Exercise requirements
Transcribe, word for word and without additions, each line below from the one containing "let trim := ofField" through the one containing "if (t.lane n).dsp.satSeen", both ends included.

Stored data
=== Begin Enclosure ===

-- ==== Sys2Proof/Machine/Samples.lean ====
section
/-! DEFINITION. The ADC samples of one XO cycle pass through the lanes (R208 to R231). -/
namespace Sys2Proof.Machine
open Sys2Proof

/-- ADC samples that an XO cycle brings at a rate code: 40, 20 or 10 (R24). At rate Off a lane goes on at the rate its chain was
put into force for, on zero samples (R233). -/
def samplesPerXo (rate : Nat) : Nat := rateHz rate / 49152000

/-- ADC sample `j` of this XO cycle on input `i`: a free value, as it comes from the world (assumption 96). -/
def State.adcCode (s : State) (i j : Nat) : Int := ((Config.freeWord (s.free + 40 * i + j)).setWidth 12).toInt

/-- Lane `n` takes the samples of one XO cycle: zeros while its input calibrates or is unavailable (R196, R231). SATURATED rises
with the first saturated sample of a window (R230). -/
def State.laneCycle (s : State) (n : Nat) : State :=
  let l := s.lane n
  let i := l.chain.input
  let lost := s.inputLost i
  let zero := lost || decide ((s.rfi i).cal ≠ .idle)
  let bank := if s.rd (F.LANE_STAT_ACTIVE_BANK n) = 0 then l.bank0 else l.bank1
  let trim := ofField 32 (s.rd (F.LANE_TRIM n))
  let delay := s.rd (F.LANE_DELAY_NOW n)
  let xs := (List.range (samplesPerXo l.rate)).map fun j => if zero then 0 else s.adcCode i j
  let t := s.updLane n fun l =>
    { l with dsp := xs.foldl (DspSt.sample l.chain bank trim delay (s.laneInterval n) lost) { l.dsp with fresh := false } }
  if (t.lane n).dsp.satSeen && !(s.lane n).dsp.satSeen then t.level .lane C.LANE_SATURATED true n else t

/-- One XO cycle of every lane that runs; the samples of the four inputs are used up. -/
def State.lanesCycle (s : State) : State :=
  let l := (s.lanes.map (·.1)).filter s.laneRunning
  if l.isEmpty then s
  else
    let t := s.each l State.laneCycle
    { t with free := t.free + 160 }

/-- One XO cycle of the audio ports while AUD runs (R72, R382, R385): the divider of the master ports moves on, 512 AUD cycles or 1024 XO
cycles to a frame, at whose end they take their frame sync; the BCLK of a target port moves on from its FSYNC. -/
def State.audCycle (s : State) : State :=
  if !s.audClocked then s
  else
    let s := s.each ((List.range 4).filter fun n => s.audRun n && (s.port n).framed && !s.on (F.AUD_CFG_MASTER n)) fun s n =>
      s.updAud n fun a => { a with pos := a.pos + 1 }
    if 1023 ≤ s.clk.audDiv then s.masterSync [] else { s with clk := { s.clk with audDiv := s.clk.audDiv + 1 } }

end Sys2Proof.Machine
end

=== End Enclosure ===

Completed exercise
  let trim := ofField 32 (s.rd (F.LANE_TRIM n))
  let delay := s.rd (F.LANE_DELAY_NOW n)
  let xs := (List.range (samplesPerXo l.rate)).map fun j => if zero then 0 else s.adcCode i j
  let t := s.updLane n fun l =>
    { l with dsp := xs.foldl (DspSt.sample l.chain bank trim delay (s.laneInterval n) lost) { l.dsp with fresh := false } }
  if (t.lane n).dsp.satSeen && !(s.lane n).dsp.satSeen then t.level .lane C.LANE_SATURATED true n else t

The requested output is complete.